-- ==== Sys2Proof/Machine/Memory.lean ====
section
/-! DEFINITION. The memory: what an unlisted address reads as, MemRead and MemWrite (spec/00_scope.md R12,
spec/20_memory.md R60, R70, R71), and the canonical form of the list. -/

namespace Sys2Proof.Machine

/-! ## The default FONT, and what an unlisted address reads as -/

/-- Glyphs 0 to 7 of the default FONT (R75). -/
def fontLow : List Byte :=
  [0xF0, 0x90, 0x90, 0x90, 0xF0,  0x20, 0x60, 0x20, 0x20, 0x70,
   0xF0, 0x10, 0xF0, 0x80, 0xF0,  0xF0, 0x10, 0xF0, 0x10, 0xF0,
   0x90, 0x90, 0xF0, 0x10, 0x10,  0xF0, 0x80, 0xF0, 0x10, 0xF0,
   0xF0, 0x80, 0xF0, 0x90, 0xF0,  0xF0, 0x10, 0x20, 0x40, 0x40]

/-- Glyphs 8 to F of the default FONT (R75). -/
def fontHigh : List Byte :=
  [0xF0, 0x90, 0xF0, 0x90, 0xF0,  0xF0, 0x90, 0xF0, 0x10, 0xF0,
   0xF0, 0x90, 0xF0, 0x90, 0x90,  0xE0, 0x90, 0xE0, 0x90, 0xE0,
   0xF0, 0x80, 0x80, 0x80, 0xF0,  0xE0, 0x90, 0x90, 0x90, 0xE0,
   0xF0, 0x80, 0xF0, 0x80, 0xF0,  0xF0, 0x80, 0xF0, 0x80, 0x80]

/-- The bytes of the default FONT (R75). -/
def defaultFontBytes : List Byte := fontLow ++ fontHigh

/-- The default the spec gives the parameter FONT (R8, R75, D3). -/
def defaultFont : Font := ⟨defaultFontBytes.toArray, rfl⟩

/-- What an address the list does not name reads as: the contents Reset with the default FONT gives the memory
before it copies the image (R43, R71). It says how the list is read, and fixes no FONT: the bytes of another FONT
are listed like any other bytes (notes/assumptions/2.md). -/
def unlistedByte (a : Nat) : Byte := defaultFontBytes.getD a 0#8

/-! ## MemRead and MemWrite (R12) -/

/-- MemRead(a, 1). -/
def Memory.read : Memory → Nat → Byte
  | [], a => unlistedByte a
  | (k, b) :: rest, a => if k = a then b else Memory.read rest a

/-- The list with `b` listed for `a`, at its place in the rising order. -/
def Memory.insert : Memory → Nat → Byte → Memory
  | [], a, b => [(a, b)]
  | (k, c) :: rest, a, b =>
    if a < k then (a, b) :: (k, c) :: rest
    else if a = k then (a, b) :: rest
    else (k, c) :: Memory.insert rest a b

/-- The list with nothing listed for `a`. -/
def Memory.erase (m : Memory) (a : Nat) : Memory := m.filter fun c => c.1 != a

/-- MemWrite(a, 1, b), keeping the canonical form: storing what an unlisted address reads as removes the
entry. -/
def Memory.write (m : Memory) (a : Nat) (b : Byte) : Memory :=
  if b = unlistedByte a then m.erase a else m.insert a b

/-- MemWrite of consecutive bytes, the first at `a`. -/
def Memory.writeBytes : Memory → Nat → List Byte → Memory
  | m, _, [] => m
  | m, a, b :: bs => Memory.writeBytes (m.write a b) (a + 1) bs

/-- The `k` consecutive bytes from `a`. -/
def Memory.readBytes (m : Memory) : Nat → Nat → List Byte
  | _, 0 => []
  | a, k + 1 => m.read a :: m.readBytes (a + 1) k

/-! ## The canonical form -/

/-- Every address is one of the memory and at least `lo`, the addresses rise strictly, and no entry says what an
unlisted address reads as. -/
def Memory.wfFrom : Nat → Memory → Bool
  | _, [] => true
  | lo, (k, b) :: rest => lo ≤ k && k < memSize && b != unlistedByte k && Memory.wfFrom (k + 1) rest

/-- The canonical form: equal memories are equal lists. -/
def Memory.wf (m : Memory) : Bool := Memory.wfFrom 0 m

end Sys2Proof.Machine
end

* _TASK BRIEF_: Precisely the lines between those holding "def defaultFont : Font" and "are listed like", inclusive, are to be reproduced from the listing above, with nothing added.

* _WRITTEN SOLUTION_:
def defaultFont : Font := ⟨defaultFontBytes.toArray, rfl⟩

/-- What an address the list does not name reads as: the contents Reset with the default FONT gives the memory
before it copies the image (R43, R71). It says how the list is read, and fixes no FONT: the bytes of another FONT
are listed like any other bytes (notes/assumptions/2.md). -/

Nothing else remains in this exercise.